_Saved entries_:
-- ==== Sys2Proof/Machine/Partitions.lean ====
section
/-! DEFINITION. Partition Configure, Binding Set and Fabric Identity (10 R221, R224; 17 R375 to R377; 18 R404 to R406). -/

namespace Sys2Proof.Machine

open Sys2Proof

/-! ### Areas (01 Table 1-5) -/

/-- GiB of D1 and of D2 that can be assigned. -/
def assignable (d1 : Bool) : Nat := if d1 then 383 else 704

def Area.pair (a : Area) : Nat × Nat := (a.base.toNat, a.gib.toNat)

/-- Areas lie in the assignable range and no two of them meet. -/
def areasOk (d1 : Bool) (xs : List (Nat × Nat)) : Bool :=
  xs.all (fun x => x.2 = 0 || x.1 + x.2 ≤ assignable d1) &&
    xs.zipIdx.all fun x => xs.zipIdx.all fun y => x.2 = y.2 || !meet x.1 y.1

/-- The areas of a record. -/
def recAreas (r : PartRec) (d1 : Bool) : List (Nat × Nat) :=
  if d1 then [Area.pair r.d1Region, Area.pair r.d1Pool] else [Area.pair r.d2Region, Area.pair r.d2Pool]

/-- The trace ring's GiB of D2, while trace is on (20 R463). -/
def State.traceArea (s : State) : List (Nat × Nat) := if s.traceEn then [(s.traceBase.toNat, 1)] else []

/-- All areas of the module but partition p's. -/
def State.otherAreas (s : State) (p : Option (Fin 12)) (arb : ArbRec) (d1 : Bool) : List (Nat × Nat) :=
  (allParts.flatMap fun q => match (s.part q).cfg with
    | some r => if some q = p then [] else recAreas r d1
    | none => []) ++ (if d1 then [Area.pair arb.d1Share] else Area.pair arb.d2Share :: s.traceArea)

/-! ### The partition record (17 Table 17-1, R376) -/

/-- Fields in their ranges. -/
def recFields (r : PartRec) : Bool :=
  r.rsvd = 0 && r.clusters ≠ 0 && 1 ≤ r.d1Region.gib.toNat && r.fslot.toNat ≤ 64 && r.wrShare.toNat ≤ 100 &&
    1 ≤ r.sD1.toNat && r.sD1.toNat ≤ 100 && 1 ≤ r.sD2.toNat && r.sD2.toNat ≤ 100 && r.fabCredit.toNat ≤ 100

/-- The records of the other partitions. -/
def State.otherRecs (s : State) (p : Fin 12) : List (Fin 12 × PartRec) :=
  allParts.filterMap fun q => if q = p then none else (s.part q).cfg.map fun r => (q, r)

/-- Action 0 may be applied (17 R376). -/
def State.recOk (s : State) (p : Fin 12) (r : PartRec) : Bool :=
  let others := (s.otherRecs p).map (·.2)
  let sum (f : PartRec → Nat) : Nat := others.foldl (fun n x => n + f x) (f r)
  recFields r && others.all (fun x => x.clusters &&& r.clusters = 0 && x.tenants &&& r.tenants = 0) &&
    areasOk true (recAreas r true ++ s.otherAreas (some p) s.arb true) &&
    areasOk false (recAreas r false ++ s.otherAreas (some p) s.arb false) &&
    sum (·.fslot.toNat) ≤ (if s.arb.isolated then 48 else 64) && sum (·.wrShare.toNat) ≤ 100 && sum (·.sD1.toNat) ≤ 100 &&
    sum (·.sD2.toNat) ≤ 100 && sum (·.fabCredit.toNat) ≤ 100 &&
    r.ctxBase.toNat + r.ctxCount.toNat ≤ 4096 &&
    allParts.all fun q => q = p || !rangesMeet r.ctxBase.toNat r.ctxCount.toNat (s.ctxBase q) (s.ctxCount q)

/-! ### Applying it (17 R377) -/

/-- GiB of a list of areas. -/
def gibsOf (xs : List (Nat × Nat)) : List Nat := xs.flatMap fun x => (List.range x.2).map fun i => x.1 + i

/-- Zero the GiB that are in just one of two lists. -/
def State.zeroChanged (s : State) (d1 : Bool) (old new : List (Nat × Nat)) : State :=
  let a := gibsOf old
  let b := gibsOf new
  let go := (a.filter fun g => !b.contains g) ++ b.filter fun g => !a.contains g
  go.foldl (fun (t : State) g => t.zeroFill ((if d1 then 0 else d2Base) + g * gib) gib) s

def optAreas (r : Option PartRec) (d1 : Bool) : List (Nat × Nat) :=
  match r with
  | some r => recAreas r d1
  | none => []

def optClusters (r : Option PartRec) : List (Fin 32) :=
  match r with
  | some r => clusterList r
  | none => []

/-- Clusters and areas that enter or leave a partition are zeroised, its private copies are freed and its counters are 0
(20 R457); the clusters of p are in the state of 02 R58 and cleared as assignment clears them. -/
def State.reshape (s : State) (p : Fin 12) (new : Option PartRec) : State :=
  let old := (s.part p).cfg
  let s1 := (s.releasePins p).zeroChanged true (optAreas old true) (optAreas new true)
  let s2 := s1.zeroChanged false (optAreas old false) (optAreas new false)
  let cs := optClusters old ++ (optClusters new).filter fun c => !(optClusters old).contains c
  let s3 := cs.foldl State.assignCluster s2
  s3.updPart p fun q => { q with
    cfg := new, pcnt := [], edge := [], slots := [], requests := [], watches := [], fracs := []
    bindings := match new with
      | some _ => q.bindings
      | none => [] }

/-- PRL_PART_CTX(p) (14 R334). -/
def State.setContexts (s : State) (p : Fin 12) (base cnt : Nat) : State :=
  let s1 := s.unloadContexts p
  ({ s1 with prlPart := SMap.set (fun _ => 0) s1.prlPart p.val (BitVec.ofNat 64 (cnt * 2 ^ 16 + base)) }).unloadContexts p

/-- A partition an owner command names, with no job loaded in it: status 0x02 otherwise. -/
def State.onIdle (s : State) (h : Hdr) (p : BitVec 4) (f : State → Fin 12 → State) : State :=
  match s.namedPart h.fn p with
  | none => s.generic h 0x02
  | some q => if s.jobLoaded q then s.vendor h 0x02 else f s q

/-- The same for Partition Configure, whose outcome is logged (16 R368). -/
def State.onIdleOp (s : State) (h : Hdr) (p : BitVec 4) (f : State → Fin 12 → State) : State :=
  match s.namedPart h.fn p with
  | none => s.endSemOp 0xC0 h 0 0x02
  | some q => if s.jobLoaded q then s.endSemOp 0xC0 h 7 0x02 else f s q

def State.setPartition (h : Hdr) (p : BitVec 4) (r : PartRec) (s : State) : State :=
  let i := Instr.partitionConfigureSet h p r
  s.whenRunning i fun u => u.onIdleOp h p fun v q =>
    if v.recOk q r then v.onAwake (clusterList r) (fun w => w.hold (.semWait i)) fun w =>
      (((w.reshape q (some r)).setContexts q r.ctxBase.toNat r.ctxCount.toNat).commitRoot).endSemOp 0xC0 h 0 0
    else v.endSemOp 0xC0 h 0 0x02

def execPartitionConfigureSet (h : Hdr) (p : BitVec 4) (r : PartRec) (s : State) : Result :=
  .next (s.semCmd h (State.setPartition h p r))

/-- Action 1; the reserved action 3 is Invalid Field in Command (17 R375). -/
def State.clearPartition (h : Hdr) (p : PartSel) (s : State) : State :=
  s.whenRunning (.partitionConfigureClear h p) fun u =>
    if p.rsvd ≠ 0 then u.endSemOp 0xC0 h 0 0x02
    else u.onIdleOp h p.part fun v q => (((v.reshape q none).setContexts q 0 0).commitRoot).endSemOp 0xC0 h 0 0

def execPartitionConfigureClear (h : Hdr) (p : PartSel) (s : State) : Result :=
  .next (s.semCmd h (State.clearPartition h p))

/-! ### The arbitration record (17 Table 17-2) -/

def State.arbOk (s : State) (r : ArbRec) : Bool :=
  r.rsvd = 0 && (!r.isolated || s.slotSum ≤ 48) && areasOk true (s.otherAreas none r true) &&
    areasOk false (s.otherAreas none r false)

/-- Shared entries go with a share pool that changes. -/
def State.setArb (s : State) (r : ArbRec) : State :=
  let moved := s.arb.d1Share ≠ r.d1Share || s.arb.d2Share ≠ r.d2Share
  let s1 := if moved then s.mapNougat fun n => if n.owner = 0xF then none else some n else s
  let s2 := s1.zeroChanged true [Area.pair s.arb.d1Share] [Area.pair r.d1Share]
  let s3 := s2.zeroChanged false [Area.pair s.arb.d2Share] [Area.pair r.d2Share]
  { s3 with arb := r }

def State.setArbitration (h : Hdr) (r : ArbRec) (s : State) : State :=
  s.whenRunning (.partitionArbitrationSet h r) fun u =>
    if u.anyJob then u.endSemOp 0xC0 h 7 0x02
    else if u.arbOk r then (u.setArb r).commitRoot.endSemOp 0xC0 h 0 0
    else u.endSemOp 0xC0 h 0 0x02

def execPartitionArbitrationSet (h : Hdr) (r : ArbRec) (s : State) : Result := .next (s.semCmd h (State.setArbitration h r))

/-! ### Bindings (10 R224, 16 Table 16-3, 19 R440) -/

/-- A binding a partition may hold: PIN only on a tile namespace; a tenant's namespace only for the partition to which the
tenant is assigned. -/
def State.bindingOk (s : State) (p : Fin 12) (b : Binding) : Bool :=
  match s.ns b.nsid.toNat with
  | none => false
  | some v => !(b.pin && v.kind == .block) && match v.keyTenant with
    | some (some t) => s.reaches (.vf t) p
    | _ => true

def State.setBinding (s : State) (p : Fin 12) (i : Nat) (b : Option Binding) : State :=
  (s.updPart p fun q => { q with bindings := SMap.set (fun _ => none) q.bindings i b }).commitRoot

def execBindingSet (h : Hdr) (p slot : BitVec 4) (b : Option Binding) (s : State) : Result :=
  .next (s.ownerCmd h (.bindingSet h p slot b) false fun t => t.onIdle h p fun u q =>
    if (u.part q).cfg.isNone then u.vendor h 0x07
    else match b with
      | none => (u.setBinding q slot.toNat none).okay h 0
      | some x => if u.bindingOk q x then (u.setBinding q slot.toNat (some x)).okay h 0 else u.generic h 0x02)

/-! ### Fabric Identity (18 R404 to R406) -/

/-- The identity is set: every link that carries Indigo sends PROBE, and every SECURE link ANNOUNCE. -/
def State.setIdentity (s : State) (fid lmn epoch : Half) : State :=
  let s1 : State := { s with fab := { s.fab with fid := fid, lmn := lmn, epoch := epoch, valid := true } }
  let s2 := (allLinks.filter fun l => (s1.link l).st == .plain || (s1.link l).st == .secure).foldl State.probe s1
  s2.flood (s2.secureBut [])
    (indigo s2 0x51 0 (lmn.toNat * 2 ^ 48 + epoch.toNat * 2 ^ 32 + fid.toNat) 0)

def State.fabricIdentity (h : Hdr) (fid lmn epoch : Half) (s : State) : State :=
  s.whenRunning (.fabricIdentity h fid lmn epoch) fun u =>
    if u.anyJob then u.endSemOp 0xC3 h 7 0x02 else (u.setIdentity fid lmn epoch).endSemOp 0xC3 h 0 0

def execFabricIdentity (h : Hdr) (fid lmn epoch : BitVec 16) (s : State) : Result :=
  .next (s.semCmd h (State.fabricIdentity h fid lmn epoch))

end Sys2Proof.Machine
end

_WHAT THE TASK REQUIRES_:
If a line contains the word "clearPartition", it counts; say how many such lines there are in the data above, and nothing else.

_ANSWER SECTION_:
2